How Science Got Sound Wrong

Humans can generally hear a ’one inch’ shift of the position of the phantom between the speakers ’ping’ sound.

This equates to a perfected zero jitter timing change of 1/100,000th of a second. Which in Nyquist terms, means a clock and signal rate of at least 225khz, with zero jitter.

Yeah, and this is probably being really, really conservative.

I have over the years learned the most efficient speaker setup, in my room anyway, is to measure from the corners of each speaker to the side and front walls. Its all set up and fine-tuned first by ear of course, but then once that is done out comes the tape measure. Real handy since if they get jostled vacuuming, laying down to clean connections, or whatever, its real easy putting them exactly back where they were, no guessing, no doubt.

So anyway what I have learned over the years, move even just one speaker even as little as 1/8" and the imaging starts to go. Sad to say how many so-called audiophiles roll their eyes at this. Well, too bad. Its their loss. Whatever you think you have, unless you are dead on, just that one (free!) tweak alone and it will be better.

So one inch to me is a gross error. One inch is so far off I would hear it in an instant. Something a smart-a-- co-worker unintentionally proved one night when he tried to prank me by moving things. By about one inch. I heard it - and figured out what it was and fixed it - so fast (under a minute!) he could not believe it.

So do the math on that one, probably be in the nano-seconds. Whatever. The fact that people can hear a billionth of a second of jitter starts to make a lot more sense when you look at it this way.

Great article and it makes sense to me. While I do enjoy both formats I do enjoy vinyl more...

This year is coming to an end.

Is it time to start submitting "Post of the year" nominations?

This has to be one of the strong contenders.

"Do yourself a favor. Skim right past the loser wannabes - above and to follow, as night follows day- and appreciate those like me who thank you for posting this brilliant article."

This is not even a post. This is literature.

Microtime, as the article envisions it, is not a thing.

Interferometry and head/ear related comb filtering (i.e. HRTF) is.

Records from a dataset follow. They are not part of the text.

-- ==== Sys2Proof/Machine/Directory.lean ====
section
/-! DEFINITION. The coherent cache: lines and their frames (R217 to R219), the directory (R220 to R223),
traffic classes and pinning (R230 to R233), in-cache reductions (R226 to R228) and evictions (R233 to
R235). -/

namespace Sys2Proof.Machine

/-- The home entry of line la (physical address / 256); `i` when it is not in its home (R221). -/
def State.line (s : State) (la : Nat) : Line := s.mem.lines.get (fun _ => {}) la

/-- The home entry of a line set; an entry equal to that of an absent line is not listed. -/
def State.setLine (s : State) (la : Nat) (l : Line) : State :=
  { s with mem := { s.mem with lines := s.mem.lines.set (fun _ => {}) la l } }

/-- The home entry of a line changed. -/
def State.modLine (s : State) (la : Nat) (f : Line → Line) : State := s.setLine la (f (s.line la))

/-- n bytes of a line from offset off, with the poison of their sectors. -/
def Line.read (l : Line) (off n : Nat) : List PByte :=
  withPoison l.poison off (leBytes n (l.data.toNat >>> (8 * off)))

/-- Bytes written into a line from offset off; a whole sector loses its poison (R241). -/
def Line.put (l : Line) (off : Nat) (bs : List PByte) : Line :=
  if bs = [] then l
  else
    { l with
      data := BitVec.ofNat 2048
        (putBits l.data.toNat (8 * (off + bs.length) - 1) (8 * off) (leNat (plain bs)))
      poison := poisonAfter l.poison off bs }

/-! ### Compression (R218, R219) -/

/-- The n-th field of w bits of a line. -/
def lineField (x w i : Nat) : Nat := (x >>> (w * i)) % 2 ^ w

/-- The smallest and largest exponent field of the non-zero 16-bit words of a line, and how many such
words there are. -/
def bfSpan (x : Nat) : Nat → Nat × Nat × Nat
  | 0 => (256, 0, 0)
  | i + 1 =>
    let r := bfSpan x i
    let h := lineField x 16 i
    if h = 0 then r else (min r.1 (bits h 14 7), max r.2.1 (bits h 14 7), r.2.2 + 1)

/-- The first scheme of R218 that data qualify for. -/
def schemeOf (x : Nat) : Scheme :=
  if 2 ≤ ((List.range 4).filter (fun i => lineField x 512 i == 0)).length then .zeroSector
  else if (List.range 64).all (fun i => lineField x 32 i / 65536 == 0) then .highZero
  else
    let r := bfSpan x 128
    if r.2.2 ≤ 80 ∧ r.2.1 ≤ r.1 + 7 then .baseDelta else .raw

/-- The scheme a line is stored in (R218, R219): pinned lines, lines in A and lines of a class that is
not compressed stay whole. -/
def State.schemeFor (s : State) (l : Line) : Scheme :=
  let m := s.freg FR.HR_MODE
  if !bitB m 0 || bitB m (16 + l.cls.val) || l.pinned || l.st == .a then .raw
  else schemeOf l.data.toNat

/-- The 128-byte slots that a scheme takes (R217). -/
def Scheme.slots : Scheme → Nat
  | .raw => 2
  | _ => 1

/-- Whether a request for line la is held back, or a record of the device waits to be written there (R222, R229). -/
def State.queued (s : State) (la : Nat) : Bool :=
  s.mem.backed.any (fun b => b.1 == la) || s.mem.posted.any (fun p => p.1 / 256 ≤ la && la ≤ (p.1 + p.2.length - 1) / 256)

/-- Line la used by a read (R233): its entry as l, now the most recently used. -/
def State.used (s : State) (la : Nat) (l : Line) : State :=
  let tick := s.mem.lruTick + 1
  State.setLine { s with mem := { s.mem with lruTick := tick } } la { l with lru := tick }

/-! ### Host copies (R220, R415) -/

/-- The 64-byte blocks of line la that the host holds and that an access must call back (R415): for a write
every one, for a read those held exclusively. -/
def State.hostBlocks (s : State) (la : Nat) (write : Bool) : List Nat :=
  (s.hs.held.filter (fun h => h.1 / 4 == la && (write || h.2))).map (·.1)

1/44,100 is the sampling rate, not the precision of CD playback. 
Neurons are not single gates. They integrate of multiple conditions over time. 
Again, you can like Vinyl, but the article quoted by the OP won't stand up to much scrutiny.

I think we should be asking the question, "How many samples per waveform are required to reduce the RMS error to below, say, 5%, which is the sort of error achieved during the heyday of the vinyl years?"

Some types of error may be more or less objectionable, but let's start simple. Let's just find out how much RMS error there is for a given sampling scheme.

Surprisingly enough, it's not that hard to calculate. But shockingly, nobody seems to bother.

To calculate, begin with observing that the Fourier theorem shows that all periodic functions are built up as a sum of sine waves, so that to consider music, all we have to consider are sine waves (aka pure tones). Further, it is not hard to compute the difference between a sine wave and its sampled value at any point, for any fixed number N of samples per wave form. You can approximate by just slicing the waveform into N intervals and then calculating the difference at the midpoint of each interval.

It is also easy to square these differences and add them up. You could use calculus, but the above is an adequate approximation.

That is the essence of a computation yielding the RMS error of the sampling scheme per waveform.

Returning to our question, the answer I get is 250 samples per waveform for step-function decoding. At 20 KHz, that means sampling at 5MHz - with infinite precision, of course.

Exotic decoding algorithms can improve on this for pure tones, but how well do they work for actual music? I doubt if anyone knows - certainly I've never seen discussed, even the first question about samples per waveform. I think we should.